§ **The problem**: Lines from the one containing "[encode (.not 3" through the final line of the records are the only ones to copy, and each must match exactly.

(Records from a dataset)
-- ==== Sys2Proof/Tests/Slice0.lean ====
section
/-! SUPPORT. Tests of the model, every expected value taken from spec/ (spec/95_test_vectors.md unless a comment names
another file), and witnesses that the hypotheses of the statements can be met. -/

namespace Sys2Proof.Tests

open Machine

/-! ### Well-formedness and decoding -/

/-- The one check of `Instr.wf`: a service vector is no undefined vector (spec/30_encoding.md R67). -/
theorem test_wf_refuses_service_vectors :
    [0x20#8, 0x21#8, 0x22#8, 0x23#8, 0x24#8, 0x25#8].map (fun v => (Instr.trapUndefined 0#4 v).wf) =
      [false, false, false, false, false, false] := by decide

/-- The vectors on both sides of the six, and the two ends (V8). -/
theorem test_wf_accepts_undefined_vectors :
    [0x00#8, 0x1F#8, 0x26#8, 0xFF#8].map (fun v => (Instr.trapUndefined 0xF#4 v).wf) = [true, true, true, true] := by
  decide

/-- V12, every constructor of the ALU, the loads and the stores. -/
theorem test_decode_data :
    [0x1042#16, 0x1FFF#16, 0x5401#16, 0x5020#16, 0x96FF#16, 0x2A04#16, 0xA806#16, 0x6680#16, 0xE409#16, 0x3804#16,
      0xB605#16, 0x7681#16].map decode =
    [.addReg 0 1 2, .addImm 7 7 0b11111#5, .andReg 2 0 1, .andImm 0 0 0#5, .not 3 3, .ld 5 4#9, .ldi 4 6#9, .ldr 3 2 0#6,
      .lea 2 9#9, .st 4 4#9, .sti 3 5#9, .str 3 2 1#6] := by decide

/-- V12, every constructor of the control transfers, the services and the fatal words. -/
theorem test_decode_control :
    [0x0000#16, 0x0BFE#16, 0xC1C0#16, 0x4803#16, 0x40C0#16, 0xF020#16, 0xF021#16, 0xF022#16, 0xF023#16, 0xF024#16,
      0xF025#16, 0xF0FF#16, 0x8000#16, 0xD000#16].map decode =
    [.br 0#3 0#9, .br 0b101#3 0x1FE#9, .jmp 7, .jsr 3#11, .jsrr 3, .trapGetc, .trapOut, .trapPuts, .trapIn, .trapPutsp,
      .trapHalt, .trapUndefined 0#4 0xFF#8, .rti 0#12, .res 0#12] := by decide

/-- Words written out bit by bit from the formats of spec/30_encoding.md R62: opcode, then each field. -/
theorem test_decode_bit_by_bit :
    [0b0001_101_010_0_00_110#16, 0b0101_001_111_1_10110#16, 0b1001_100_011_111111#16, 0b0000_011_101100111#16,
      0b1100_000_101_000000#16, 0b0100_1_10000000001#16, 0b0100_0_00_110_000000#16, 0b0110_010_001_100001#16,
      0b1110_110_100000000#16, 0b0111_001_100_011111#16, 0b1111_0000_00100011#16].map decode =
    [.addReg 5 2 6, .andImm 1 7 0b10110#5, .not 4 3, .br 0b011#3 0b101100111#9, .jmp 5, .jsr 0b10000000001#11, .jsrr 6,
      .ldr 2 1 0b100001#6, .lea 6 0b100000000#9, .str 1 4 0b011111#6, .trapIn] := by decide

/-- Ignored bits of each form that has them (R69; V1, V3, V5, V8, V9). -/
theorem test_decode_ignored_bits :
    [0x1419#16, 0x9E00#16, 0xCE80#16, 0x46C0#16, 0xFF25#16].map decode =
      [.addReg 2 0 1, .not 7 0, .jmp 2, .jsrr 3, .trapHalt] ∧
    decode 0x8FFF#16 = .rti 0xFFF#12 ∧ decode 0xD123#16 = .res 0x123#12 := by decide

/-- The canonical words of spec/30_encoding.md R69 and R72. -/
theorem test_encode :
    [encode (.not 3 3), encode (.addReg 2 0 1), encode (.jmp 7), encode (.jsrr 3), encode .trapHalt,
      encode (.br 0b001#3 0x1FD#9)] = [0x96FF#16, 0x1401#16, 0xC1C0#16, 0x40C0#16, 0xF025#16, 0x03FD#16] := by decide

/-- A table word of 16 bits is read; a number that no 16-bit word has is refused. -/
theorem test_decodeTableWord :
    decodeTableWord 16 0xF020 = some .trapGetc ∧ decodeTableWord 16 0x1021 = some (.addImm 0 0 1#5) ∧
    decodeTableWord 32 0x1021 = none ∧ decodeTableWord 16 0x10000 = none := by decide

§ **Task response**:
    [encode (.not 3 3), encode (.addReg 2 0 1), encode (.jmp 7), encode (.jsrr 3), encode .trapHalt,
      encode (.br 0b001#3 0x1FD#9)] = [0x96FF#16, 0x1401#16, 0xC1C0#16, 0x40C0#16, 0xF025#16, 0x03FD#16] := by decide

/-- A table word of 16 bits is read; a number that no 16-bit word has is refused. -/
theorem test_decodeTableWord :
    decodeTableWord 16 0xF020 = some .trapGetc ∧ decodeTableWord 16 0x1021 = some (.addImm 0 0 1#5) ∧
    decodeTableWord 32 0x1021 = none ∧ decodeTableWord 16 0x10000 = none := by decide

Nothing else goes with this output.